Press release to audit No 22/21 – 26 June 2023


The Supreme Audit Office (SAO) focused on funds provided by the Ministry of Industry and Trade (MIT) for institutional support of research organisations between the years 2018 and 2022. These funds were used as subsidies intended for a long-term conceptual development of the organisations, for example, for basic or applied research, publication of research results, knowledge transfer, etc. The MIT granted almost CZK 2.3 billion to 14 research organisations between 2018 and 2022. The audit reveals a common issue that accompanies the distribution of subsidies - the MIT distributed funds without having set specific objectives and expected benefits which it wants to achieve by providing this support. It has emerged that a problem which the SAO pointed out in its audit at the MIT in the case of support for research and development already in 2018 has not been resolved.

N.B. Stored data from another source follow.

-- ==== Sys2Proof/Tests/Slice0.lean ====
section
/-! SUPPORT. Our own tests: expected values are those of spec 95_test_vectors.md (sections named in the comments) or of the
rules' own examples; then, for each statement with hypotheses, a concrete witness that meets them. -/

namespace Sys2Proof.Tests

open Sys2Proof.Machine

/-! ## Small states -/

/-- The reference configuration with the one open parameter set. -/
def cfg : Config := { Config.reference with dpLitLevel := false }

/-- Every buffer entry shows digit 2; the chain holds the A5A5 of section 2.5. -/
def draw : ResetDraw := { buf := fun _ => 0xFF24#16, word := 0#16, sr := 0xA5A5#16, q := 0#16 }

/-- After construction. -/
def stopped : State := State.constructed cfg draw

/-- Armed, with the flags and the count of section 2.7. -/
def timed (run mask tif : Bool) (tcnt : BitVec 8) : State := { stopped with run := run, mask := mask, tif := tif, tcnt := tcnt }

/-- A `TICK` is enabled at a cursor with an entry. -/
def ready (c : Nat) (e : Word) : State := { (timed true false true 17#8).storeElement .buf c e with cursor := c }

/-- A check on the next state; false on a fault or a refusal. -/
def after (o : Answer State) (f : State → Bool) : Bool :=
  match o with
  | .next t => f t
  | .fault _ => false
  | .refused _ => false

/-- The refusal of an outcome. -/
def reason (o : Answer State) : Option Refusal :=
  match o with
  | .next _ => none
  | .fault _ => none
  | .refused r => some r

/-! ## Well-formedness: an ill-formed term for each check -/

theorem test_illformed_operands :
    (Instr.wrbuf 16 0#16).wellFormed = false ∧ (Instr.rdseg 16).wellFormed = false ∧
    (Instr.cfgsel 16 0#16).wellFormed = false ∧ (Instr.cfgstk 16 0).wellFormed = false ∧
    (Instr.cfgstk 0 16).wellFormed = false := by decide

theorem test_illegal_configurations :
    ({ cfg with sel := [] }).legal = false ∧ ({ cfg with sel := List.replicate 17 1#16 }).legal = false ∧
    ({ cfg with glyph := cfg.glyph.take 9 }).legal = false ∧ ({ cfg with dppos := 6#4 }).legal = false ∧
    ({ cfg with prescaler := 0 }).legal = false ∧ ({ cfg with fClock := 0 }).legal = false ∧
    ({ cfg with valw := 0 }).legal = false ∧ ({ cfg with pins := ⟨0, 1, 1⟩ }).legal = false := by decide

theorem test_noncanonical_configurations :
    cfg.legal = true ∧ cfg.canonical = true ∧ cfg.documentedGlyphs = true ∧
    ({ cfg with sel := [0x0300#16] }).canonical = false ∧ ({ cfg with sel := [0x0100#16, 0x0100#16] }).canonical = false ∧
    ({ cfg with sel := [0x0001#16] }).canonical = false ∧ ({ cfg with dppos := 6#4 }).canonical = false ∧
    ({ cfg with glyph := [] }).documentedGlyphs = false := by decide

/-! ## Decoding: words written out from R100 (sections 2.1 to 2.9) -/

theorem test_decode_wrbuf : decode 0b0001_0011_00000000_1111111100100100#32 = .ok (.wrbuf 3 0xFF24#16) := by decide
theorem test_decode_rdseg : decode 0b0010_0010_00000000_0000000000000000#32 = .ok (.rdseg 2) := by decide
theorem test_decode_di : decode 0b0011_0000_00000000_0000000000000000#32 = .ok .di := by decide
theorem test_decode_ei : decode 0b0100_0000_00000000_0000000000000000#32 = .ok .ei := by decide
theorem test_decode_start : decode 0b0101_0000_00000000_0000000000000000#32 = .ok .start := by decide
theorem test_decode_stop : decode 0b0110_0000_00000000_0000000000000000#32 = .ok .stop := by decide
theorem test_decode_qrate : decode 0b0111_0000_00000000_0000000000000000#32 = .ok .qrate := by decide
theorem test_decode_cfgsel : decode 0b1000_0111_00000000_1000000000000000#32 = .ok (.cfgsel 7 0x8000#16) := by decide
theorem test_decode_cfgstk : decode 0b1001_0110_00000000_0000000000001110#32 = .ok (.cfgstk 6 14) := by decide
theorem test_decode_build : decode 0b1010_0000_00000000_0000000000000000#32 = .ok .build := by decide
theorem test_decode_events : decodeInput .tick = .ok .tick ∧ decodeInput .tclk = .ok .tclk := ⟨rfl, rfl⟩

/-- The refused words of sections 2.1, 2.2, 2.3, 2.7, 2.8 and 2.9. -/
theorem test_decode_refused :
    ([0x00000000#32, 0xB0000000#32, 0xF0000000#32, 0xFFFFFFFF#32, 0x22000001#32, 0x22010000#32, 0x90000010#32,
      0xA0000001#32, 0x1301FF24#32, 0x30000001#32, 0x41000000#32, 0x50010000#32, 0x6000FFFF#32, 0x70000001#32,
      0x10010000#32, 0x80FF0000#32, 0x32000000#32, 0xA1000000#32].all fun w =>
        match decode w with
        | .ok _ => false
        | .error _ => true) = true := by decide

theorem test_encode : encode (.wrbuf 3 0xFF24#16) = .command 0x1300FF24#32 ∧
    encode (.cfgstk 7 15) = .command 0x9700000F#32 := by decide

theorem test_table_words : decodeTableWord 32 0x87008000 = some (.cfgsel 7 0x8000#16) ∧
    decodeTableWord 8 1 = some .tick ∧ decodeTableWord 32 0 = none := by decide

/-! ## Operations -/

/-- Section 2.3: `WRBUF 3, 0xFF24`; `WRBUF 8` is out of range. -/
theorem test_wrbuf : after (exec (.wrbuf 3 0xFF40#16) stopped) (fun t => t.mem.buf[3]? == some 0xFF40#16 &&
    t.mem.buf[2]? == some 0xFF24#16) = true ∧ reason (exec (.wrbuf 8 0xFF40#16) stopped) = some .indexRange := by decide

/-- Section 2.1: `RDSEG 2 -> 0x0000FF24`; with ten entries `RDSEG 10` is refused. -/
theorem test_rdseg : after (exec (.rdseg 2) stopped) (fun t => t.resp == some 0x0000FF24#32) = true ∧
    reason (exec (.rdseg 10) (State.constructed { cfg with glyph := cfg.glyph.take 10 } draw)) = some .indexRange := by
  decide

/-- Section 2.2: `CFGSEL 7, 0x8000`, and the refusals. -/
theorem test_cfgsel : after (exec (.cfgsel 7 0x0300#16) stopped) (fun t => t.mem.selrom[7]? == some 0x0300#16 &&
    t.segmask == 0xFF00#16) = true ∧ reason (exec (.cfgsel 8 1#16) stopped) = some .indexRange ∧
    reason (exec (.cfgsel 8 1#16) (timed true false false 6#8)) = some .configWhileRunning := by decide

/-- Section 2.2: `CFGSTK DP, 15`; `DPBIT` waits for `BUILD`; selector 8 is refused. -/
theorem test_cfgstk : after (exec (.cfgstk 7 15) stopped) (fun t => pointPos t.stkpos == 15#4 && t.dpbit == 0x0080#16 &&
    strokePos t.stkpos .g == 6#4) = true ∧ reason (exec (.cfgstk 8 0) stopped) = some .indexRange := by decide

/-- Section 2.1, second table: selects in the low byte, strokes at bits 8..14, DP at bit 15. -/
def lowSelects : State := { stopped with
  mem := { stopped.mem with selrom := [0x01#16, 0x02#16, 0x04#16, 0x08#16, 0x10#16, 0x20#16, 0x40#16, 0x80#16] }
  stkpos := #v[8#4, 9#4, 10#4, 11#4, 12#4, 13#4, 14#4, 15#4] }

theorem test_build : after (exec .build lowSelects) (fun t => t.segmask == 0x00FF#16 && t.dpbit == 0x8000#16 &&
    t.mem.segrom == [0x40FF#16, 0x79FF#16, 0x24FF#16, 0x30FF#16, 0x19FF#16, 0x12FF#16, 0x02FF#16, 0x78FF#16,
                     0x00FF#16, 0x10FF#16, 0x08FF#16, 0x03FF#16, 0x46FF#16, 0x21FF#16, 0x06FF#16, 0x0EFF#16]) = true := by
  decide

/-- The table of R121. -/
theorem test_reset_table : stopped.mem.segrom =
    [0xFF40#16, 0xFF79#16, 0xFF24#16, 0xFF30#16, 0xFF19#16, 0xFF12#16, 0xFF02#16, 0xFF78#16,
     0xFF00#16, 0xFF10#16, 0xFF08#16, 0xFF03#16, 0xFF46#16, 0xFF21#16, 0xFF06#16, 0xFF0E#16] := by decide

/-- The state columns of section 2.7. -/
def columns (o : Answer State) : Option (Bool × Bool × Bool × BitVec 8) :=
  match o with
  | .next t => some (t.run, t.mask, t.tif, t.tcnt)
  | .fault _ => none
  | .refused _ => none

theorem test_tclk :
    columns (exec .tclk (timed true false false 255#8)) = some (true, false, true, 0#8) ∧
    columns (exec .tclk (timed true false true 0#8)) = some (true, false, true, 1#8) ∧
    columns (exec .tclk (timed false false false 0#8)) = some (false, false, false, 0#8) := by decide

theorem test_start :
    columns (exec .start (timed false true false 40#8)) = some (true, true, false, 6#8) ∧
    reason (exec .start (timed true false false 6#8)) = some .alreadyRunning := by decide

theorem test_stop : columns (exec .stop (timed true true true 40#8)) = some (false, true, false, 40#8) := by decide

theorem test_di : columns (exec .di (timed true false false 100#8)) = some (true, true, false, 100#8) := by decide

theorem test_ei : columns (exec .ei (timed true true true 0#8)) = some (true, false, true, 0#8) := by decide

/-- Section 2.8: 125 Hz; floor at `RELOAD` 7. -/
theorem test_qrate : after (exec .qrate stopped) (fun t => t.resp == some 125#32) = true ∧
    rateResponse { cfg with reload := 7#8 } = 125#32 := by decide

/-- Section 2.5: `CURSOR` 3, FF24 sends 08DB from `SR` = A5A5. -/
theorem test_tick : after (exec .tick (ready 3 0xFF24#16)) (fun t => t.word == 0x08DB#16 && t.wires.sr == 0x08DB#16 &&
    t.wires.q == 0x08DB#16 && t.cursor == 4 && t.tcnt == 6#8 && !t.tif && t.wires.data && t.trace.length == 51) = true := by
  decide

/-- Section 2.5: the cursor wraps at 7; under the mask no `TICK` occurs. -/
theorem test_tick_wraps : after (exec .tick (ready 7 0xFF0E#16)) (fun t => t.wires.q == 0x80F1#16 && t.cursor == 0) = true ∧
    columns (exec .tick (timed true true true 3#8)) = some (true, true, true, 3#8) := by decide

/-- Section 2.5: the first nine shifts of 08DB from A5A5. -/
theorem test_chain_shifts : ((stopped.wires.replay ((bitTrace 0x08DB#16 16).take 27)).sr) = 0x4A11#16 := by decide

/-- The positions that the display shows enabled. -/
def enabledDigits (s : State) : List Nat := (List.range s.cfg.n).filter fun p => enabledBy s s.wires.q p

/-- Section 2.5, raw words: FE40 at c = 2 sends 05BF and enables digits 0 and 2, 0000 enables all eight with all strokes. -/
theorem test_display_raw_words :
    after (exec .tick (ready 2 0xFE40#16)) (fun t => t.wires.q == 0x05BF#16 && enabledDigits t == [0, 2]) = true ∧
    after (exec .tick (ready 0 0#16)) (fun t => t.display == List.replicate 8 (some ⟨Stroke.all, true⟩)) = true := by decide

/-- R283: selects on bits 8..11, then `CFGSEL 3, 0x8000` without a `BUILD`: digit 3 lights in the slot of digit 0. -/
def staleTables : State :=
  { State.constructed { cfg with sel := [0x0100#16, 0x0200#16, 0x0400#16, 0x0800#16] } draw with
    mem := { selrom := [0x0100#16, 0x0200#16, 0x0400#16, 0x8000#16], segrom := [], buf := List.replicate 4 0x0F24#16 }
    run := true, tif := true }

theorem test_display_stale_tables : after (exec .tick staleTables) (fun t =>
    enabledDigits t == [0, 3] && t.display[3]? == some (some ⟨[.a, .b, .d, .e, .g], true⟩)) = true := by decide

/-- R165: a render returns nothing; between the `RDSEG` and the `WRBUF` the port carries the pattern. -/
theorem test_render_port : after (renderW 7 none 10 stopped) (fun t => t.resp == none) = true ∧
    after (issueAll [.di, .rdseg 7] stopped) (fun t => t.resp == some 0x0000FF78#32) = true := by decide

/-- Section 2.4: `RENDER1 42, 1, 10`, and the refusals beside it. -/
theorem test_render : after (render1 42 (some 1) 10 stopped) (fun t =>
    t.mem.buf.take 4 == [0xFF40#16, 0xFFC0#16, 0xFF19#16, 0xFF24#16]) = true ∧
    reason (render1 42 none 1 stopped) = some .baseRange ∧ reason (render1 (-1) none 10 stopped) = some .negativeValue := by
  decide

/-- Section 2.4: `RENDER2 42, 1, 10` with panel-relative points. -/
theorem test_render_panel_relative :
    after (render2 42 (some 1) 10 (State.constructed { cfg with dpIndexing := .panelRelative } draw)) (fun t =>
      t.mem.buf.drop 4 == [0xFF40#16, 0xFFC0#16, 0xFF19#16, 0xFF24#16]) = true := by decide

/-- From reset with a table word placed, the very next step runs it. -/
theorem test_fetch : after (step (State.reset.withFetchWord 32 0x50000000)) (fun t => t.run && t.tcnt == 6#8) = true ∧
    after (step (State.reset.withFetchWord 8 1)) (fun t => t.cursor == 1 && t.trace.length == 51) = true := by decide

/-! ## Witnesses: concrete states and operands that meet the hypotheses of each statement, together -/

/-- An outcome is a next state. -/
def isNext (o : Answer State) : Bool := after o fun _ => true

theorem of_isNext {o : Answer State} (h : isNext o = true) : ∃ t, o = .next t := by
  cases o with
  | next t => exact ⟨t, rfl⟩
  | fault f => cases f
  | refused r => exact Bool.noConfusion h

/-- `stopped` with a schedule. -/
def scheduled (is : List Input) : State := { stopped with inputs := is }

/-- The entry of digit 2 with the point, under the cursor at the last position. -/
def readyPoint : State := ready 7 0xFFA4#16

The SAO also focused on how the MIT had assessed the institutions that had received support between the years 2018 and 2021. The MIT was transparent in this respect. However, from the perspective of the effectiveness of the funds used, it was problematic that the ministry had been supporting, among others, an organisation that was repeatedly assessed as below average for a long time, and even annual support did not change this.

In the case of the rules for obtaining support, the audit found that the MIT did not set any detailed rules or limits on how and on what research organisations can spend the support received. It merely adopted the basic definition of eligible expenditure from the law. Thus, in practice, research organisations were using the aid, for example, for staff remuneration, where no limits were set. The SAO recommends that the MIT addresses the limits on eligible expenditure.

For 14 specific research organisations, the SAO found that five of them did not report any income from the so-called knowledge transfer. This is an important indicator of the commercial exploitation and application of research and development results in practice and one of the objectives that organisations should strive for.

As regards the management of the research organisations - specifically the sample of six of them - the SAO did not find that the individual institutions had used the support received in an uneconomic way. In only one case did the auditors find a violation of the Public Procurement Act and a violation of the conditions for obtaining support - in the amount of CZK 2.1 million.

On the basis of these facts, the SAO recommends that the MIT should set specific objectives and expected benefits for the state to be achieved through the distribution of institutional support from the MIT budget, and that the fulfilment of these objectives should be regularly evaluated.